# Few Videos of Pusher



## nhtimba (Nov 9, 2008)

Well had some spare time so uploaded a few short vid's to youtube , thought I would post them on here for all to check out ! If your interested , nothing special just a few clips while i was pushing snow around last week... Check'em out ...I'll make some better ones next storm xysport






Later Rob


----------



## nhtimba (Nov 9, 2008)

And here is one more , blowin out the entrance bright and early....man place is a walk in the park when no one is around... Enjoy


----------



## 4x4Farmer (Sep 22, 2006)

i know that view all to well!!! Love it though!! We havent had any snow in 2 weeks, starting to get home sick from my loader!!


----------



## theonlybull (Oct 17, 2004)

looks like fun


----------



## nhtimba (Nov 9, 2008)

Yup a very familiar view to many...  I'm rather fond of it myself...and looks like they are talking more snow coming this week...keepin my fingers crossed  I'll post some more when I get back in there

Later Rob


----------



## Supper Grassy (May 31, 2007)

Sweet Vids


----------



## nhtimba (Nov 9, 2008)

another vid from this past storm we got the other day...push push and push some more !!!!


----------



## nhtimba (Nov 9, 2008)

and here we go finally took the loader to my house to blow out the driveway and shove some piles and bankins back....enjoy and catch you next time...till then be good and lets all do the snow dance xysport

Later Rob


----------



## JD Dave (Mar 20, 2007)

So how do you like the Hyundai?


----------



## nhtimba (Nov 9, 2008)

To be honest so far I love it , no complaints here . Very operator friendly machine..and for a 3 yd machine has no problem pushing the 14' protech full of heavy snow. And personally I love the fwd&rev on the loader joystick makes it so much easier than having to shift on the column . All in all its a pretty sweet machine. Only thing it doesnt have is ride control like our 740-7 , but can live without it...just a back breaker runnin down the road..lol..

Later Rob


----------



## nicksplowing (Oct 5, 2005)

*AWESOME VIDEOS AND ABSOLUTELY LOVE THE MACHINE*


----------



## Craaaig (Dec 10, 2008)

nice vids! makes me think of running a loader over to my house


----------



## nhtimba (Nov 9, 2008)

Definetly man , talk about doing your driveway the fast way..lol.. was a rough 4 mile ride to the house but well worth it for sure .
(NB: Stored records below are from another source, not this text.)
-- ==== Sys2Proof/Laws/Crypt.lean ====
section
/-! SUPPORT. Decryption takes encryption back: a line that is written under a key reads under that key as it was written. -/

namespace Sys2Proof.Machine

theorem aesUnsub_aesSub (b : Byte) : aesUnsub (aesSub b) = b := by revert b; decide

theorem byte_xor_left_comm (a b c : Byte) : a ^^^ (b ^^^ c) = b ^^^ (a ^^^ c) := by
  rw [← BitVec.xor_assoc, BitVec.xor_comm a b, BitVec.xor_assoc]

theorem aesX_add (a b : Byte) : aesX (a ^^^ b) = aesX a ^^^ aesX b := by
  unfold aesX
  rw [BitVec.shiftLeft_xor_distrib, BitVec.msb_xor]
  cases a.msb <;> cases b.msb <;> simp [BitVec.xor_comm, byte_xor_left_comm, BitVec.xor_assoc]

theorem ACol.add_add (x y : ACol) : (x.add y).add y = x := by cases x; simp [ACol.add]
theorem ABlk.add_add (x y : ABlk) : (x.add y).add y = x := by cases x; simp [ABlk.add, ACol.add_add]

theorem xor_cancel_left (a b : Byte) : a ^^^ (a ^^^ b) = b := by rw [← BitVec.xor_assoc, BitVec.xor_self, BitVec.zero_xor]

theorem byte_xor_xor_xor (a b c d : Byte) : (a ^^^ b) ^^^ (c ^^^ d) = (a ^^^ c) ^^^ (b ^^^ d) := by
  rw [BitVec.xor_assoc, BitVec.xor_assoc, byte_xor_left_comm b c d]

/-- The inverse column step is additive. -/
theorem aesUnmix1_add (a b c d a' b' c' d' : Byte) :
    aesUnmix1 (a ^^^ a') (b ^^^ b') (c ^^^ c') (d ^^^ d') = aesUnmix1 a b c d ^^^ aesUnmix1 a' b' c' d' := by
  simp only [aesUnmix1, aesX_add, byte_xor_xor_xor]

theorem aesUnmix1_of_a (a : Byte) : aesUnmix1 (aesX a) a a (aesX a ^^^ a) = a := by
  simp only [aesUnmix1, aesX_add]
  generalize aesX (aesX (aesX (aesX a))) = a4, aesX (aesX (aesX a)) = a3, aesX (aesX a) = a2, aesX a = a1
  simp only [BitVec.xor_assoc, BitVec.xor_comm, byte_xor_left_comm, xor_cancel_left, BitVec.xor_self, BitVec.xor_zero, BitVec.zero_xor]

theorem aesUnmix1_of_b (b : Byte) : aesUnmix1 (aesX b ^^^ b) (aesX b) b b = 0 := by
  simp only [aesUnmix1, aesX_add]
  generalize aesX (aesX (aesX (aesX b))) = a4, aesX (aesX (aesX b)) = a3, aesX (aesX b) = a2, aesX b = a1
  simp [BitVec.xor_assoc, BitVec.xor_comm, byte_xor_left_comm]

theorem aesUnmix1_of_c (c : Byte) : aesUnmix1 c (aesX c ^^^ c) (aesX c) c = 0 := by
  simp only [aesUnmix1, aesX_add]
  generalize aesX (aesX (aesX (aesX c))) = a4, aesX (aesX (aesX c)) = a3, aesX (aesX c) = a2, aesX c = a1
  simp [BitVec.xor_assoc, BitVec.xor_comm, byte_xor_left_comm]

theorem aesUnmix1_of_d (d : Byte) : aesUnmix1 d d (aesX d ^^^ d) (aesX d) = 0 := by
  simp only [aesUnmix1, aesX_add]
  generalize aesX (aesX (aesX (aesX d))) = a4, aesX (aesX (aesX d)) = a3, aesX (aesX d) = a2, aesX d = a1
  simp [BitVec.xor_assoc, BitVec.xor_comm, byte_xor_left_comm]

theorem aesUnmix1_aesMix1 (a b c d : Byte) :
    aesUnmix1 (aesMix1 a b c d) (aesMix1 b c d a) (aesMix1 c d a b) (aesMix1 d a b c) = a := by
  have e1 : aesMix1 b c d a = a ^^^ aesX b ^^^ (aesX c ^^^ c) ^^^ d := by
    simp only [aesMix1, BitVec.xor_assoc, BitVec.xor_comm, byte_xor_left_comm]
  have e2 : aesMix1 c d a b = a ^^^ b ^^^ aesX c ^^^ (aesX d ^^^ d) := by
    simp only [aesMix1, BitVec.xor_assoc, BitVec.xor_comm, byte_xor_left_comm]
  have e3 : aesMix1 d a b c = (aesX a ^^^ a) ^^^ b ^^^ c ^^^ aesX d := by
    simp only [aesMix1, BitVec.xor_assoc, BitVec.xor_comm, byte_xor_left_comm]
  rw [e1, e2, e3, aesMix1, aesUnmix1_add, aesUnmix1_add, aesUnmix1_add, aesUnmix1_of_a, aesUnmix1_of_b, aesUnmix1_of_c, aesUnmix1_of_d]
  simp

theorem ACol.unmix_mix (x : ACol) : x.mix.unmix = x := by
  cases x
  simp only [ACol.mix, ACol.unmix, aesUnmix1_aesMix1]

theorem ABlk.unmix_mix (x : ABlk) : (x.map ACol.mix).map ACol.unmix = x := by cases x; simp [ABlk.map, ACol.unmix_mix]
theorem ABlk.unshift_shift (x : ABlk) : x.shift.unshift = x := rfl
theorem ABlk.unsub_sub (x : ABlk) : (x.map (ACol.map aesSub)).map (ACol.map aesUnsub) = x := by
  obtain ⟨⟨_, _, _, _⟩, ⟨_, _, _, _⟩, ⟨_, _, _, _⟩, ⟨_, _, _, _⟩⟩ := x
  simp [ABlk.map, ACol.map, aesUnsub_aesSub]

theorem aesUnrounds_aesRounds (ks : List ABlk) (b : ABlk) : aesUnrounds ks (aesRounds ks b) = b := by
  induction ks generalizing b with
  | nil => rfl
  | cons k r ih =>
    cases r with
    | nil => simp [aesRounds, aesUnrounds, ABlk.add_add, ABlk.unshift_shift, ABlk.unsub_sub]
    | cons k' r' =>
      rw [aesRounds, aesUnrounds, ih, ABlk.add_add, ABlk.unmix_mix, ABlk.unshift_shift, ABlk.unsub_sub]
      all_goals simp

theorem aesDec_aesEnc (ks : List ABlk) (b : ABlk) : aesDec ks (aesEnc ks b) = b := by
  cases ks with
  | nil => rfl
  | cons k r => simp [aesDec, aesEnc, aesUnrounds_aesRounds, ABlk.add_add]

theorem ABlk.ablk_bits (x : ABlk) : ablk x.bits = x := by
  obtain ⟨⟨a0, a1, a2, a3⟩, ⟨b0, b1, b2, b3⟩, ⟨c0, c1, c2, c3⟩, ⟨d0, d1, d2, d3⟩⟩ := x
  simp only [ablk, acol, ABlk.bits, ACol.bits, ABlk.mk.injEq, ACol.mk.injEq]
  refine ⟨⟨?_, ?_, ?_, ?_⟩, ⟨?_, ?_, ?_, ?_⟩, ⟨?_, ?_, ?_, ?_⟩, ⟨?_, ?_, ?_, ?_⟩⟩ <;>
    (ext i hi; simp only [BitVec.getElem_extractLsb', BitVec.getLsbD_extractLsb', BitVec.getLsbD_append]; interval_cases i <;> simp [BitVec.getLsbD_eq_getElem])

theorem bits_ablk (v : BitVec 128) : (ablk v).bits = v := by
  simp only [ablk, acol, ABlk.bits, ACol.bits]
  ext i hi
  simp only [← BitVec.getLsbD_eq_getElem, BitVec.getLsbD_append, BitVec.getLsbD_extractLsb']
  interval_cases i <;> simp

theorem lineOf_cons_bit (b : BitVec 128) (r : List (BitVec 128)) (n : Nat) :
    (lineOf (b :: r)).getLsbD n = if n < 128 then b.getLsbD n else (decide (n < 1024) && (lineOf r).getLsbD (n - 128)) := by
  show ((lineOf r <<< 128) ||| b.setWidth 1024).getLsbD n = _
  rw [BitVec.getLsbD_or, BitVec.getLsbD_shiftLeft, BitVec.getLsbD_setWidth]
  by_cases h : n < 128
  · simp [h]; omega
  · simp [h, BitVec.getLsbD_of_ge b n (by omega)]

/-- The blocks of a line are those it is made of. -/
theorem lineOf_bit (bs : List (BitVec 128)) (i n : Nat) (hn : n < 128) (hi : i < 8) (hl : i < bs.length) :
    (lineOf bs).getLsbD (128 * i + n) = (bs[i]).getLsbD n := by
  induction i generalizing bs with
  | zero =>
    cases bs with
    | nil => simp at hl
    | cons b r => rw [lineOf_cons_bit, if_pos (by omega)]; simp
  | succ i ih =>
    cases bs with
    | nil => simp at hl
    | cons b r =>
      rw [lineOf_cons_bit, if_neg (by omega), show 128 * (i + 1) + n - 128 = 128 * i + n by omega,
        ih r (by omega) (by simpa using hl)]
      simp only [List.getElem_cons_succ, show 128 * (i + 1) + n < 1024 by omega, decide_true, Bool.true_and]

theorem lineOf_block (bs : List (BitVec 128)) (i : Nat) (hi : i < 8) (hl : i < bs.length) :
    (lineOf bs).extractLsb' (128 * i) 128 = bs[i] := by
  ext n hn
  rw [BitVec.getElem_extractLsb', lineOf_bit bs i n hn hi hl, BitVec.getLsbD_eq_getElem hn]

/-- A line is made of its blocks. -/
theorem lineOf_blocks (bs : List (BitVec 128)) (l : Line) (hl : bs.length = 8)
    (h : ∀ i, (hi : i < 8) → bs[i] = l.extractLsb' (128 * i) 128) : lineOf bs = l := by
  ext n hn
  have hq : n / 128 < 8 := by omega
  have e : n = 128 * (n / 128) + n % 128 := by omega
  rw [← BitVec.getLsbD_eq_getElem, ← BitVec.getLsbD_eq_getElem, e, lineOf_bit bs _ _ (by omega) hq (by omega), h _ hq,
    BitVec.getLsbD_extractLsb']
  simp [Nat.mod_lt]

theorem xtsTweaks_length (t : BitVec 128) (n : Nat) : (xtsTweaks t n).length = n := by
  induction n generalizing t with
  | zero => rfl
  | succ n ih => simp [xtsTweaks, ih]

theorem xtsBlocks_length (f : ABlk → ABlk) (ts : List (BitVec 128)) (l : Line) : (xtsBlocks f ts l).length = ts.length := by
  simp [xtsBlocks]

theorem xtsBlocks_get (f : ABlk → ABlk) (ts : List (BitVec 128)) (l : Line) (i : Nat) (h : i < (xtsBlocks f ts l).length) :
    (xtsBlocks f ts l)[i] =
      (f (ablk (l.extractLsb' (128 * i) 128 ^^^ ts[i]'(by rwa [xtsBlocks_length] at h)))).bits ^^^ ts[i]'(by rwa [xtsBlocks_length] at h) := by
  simp [xtsBlocks]

theorem block_xor_xor (a b : BitVec 128) : a ^^^ b ^^^ b = a := by rw [BitVec.xor_assoc, BitVec.xor_self, BitVec.xor_zero]

/-- Decryption takes encryption back, block by block. -/
theorem xtsBlocks_inverse (f g : ABlk → ABlk) (h : ∀ b, g (f b) = b) (ts : List (BitVec 128)) (ht : ts.length = 8) (l : Line) :
    lineOf (xtsBlocks g ts (lineOf (xtsBlocks f ts l))) = l := by
  refine lineOf_blocks _ l (by rw [xtsBlocks_length, ht]) fun i hi => ?_
  rw [xtsBlocks_get, lineOf_block _ i hi (by rw [xtsBlocks_length, ht]; exact hi), xtsBlocks_get, block_xor_xor, ABlk.ablk_bits, h, bits_ablk,
    block_xor_xor]

/-- A line encrypted under a key and decrypted under it is the line (R199). -/
theorem xtsDec_xtsEnc (k : Key) (u : Nat) (l : Line) : xtsDec k u (xtsEnc k u l) = l :=
  xtsBlocks_inverse _ _ (aesDec_aesEnc _) _ (xtsTweaks_length _ _) l

end Sys2Proof.Machine
end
Oh not really related to plowing but thought you guys may wanna see a clip of how i spend most of my time doing....if you have never watched or seen a feller buncher you'll be amazed !!! I've been a logger since i was 13 years old spent the last 6 years running tracked buncher...check it out ..I made this vid last winter..






Later Rob


----------



## FObyFO247 (Jan 20, 2009)

Glad you got to get your driveway done, sharp looking feller/buncher looks like fun.


----------



## Craaaig (Dec 10, 2008)

who do u run the buncher for?


----------



## CityGuy (Dec 19, 2008)

Nice videos


----------



## nhtimba (Nov 9, 2008)

I used to run the buncher for JC Eames Timber based out of Epsom , but they had big layoffs back before summer...so I took up running loader plowing snow for the winter to get me by.. been looking to get back running buncher for someone..but have'nt found anyone near here looking for help...unless i wanna go out to washington or oregon..but i would rather stick around new england..

Later Rob


----------



## speralandscape (Dec 28, 2008)

Sweet. Looks fun


----------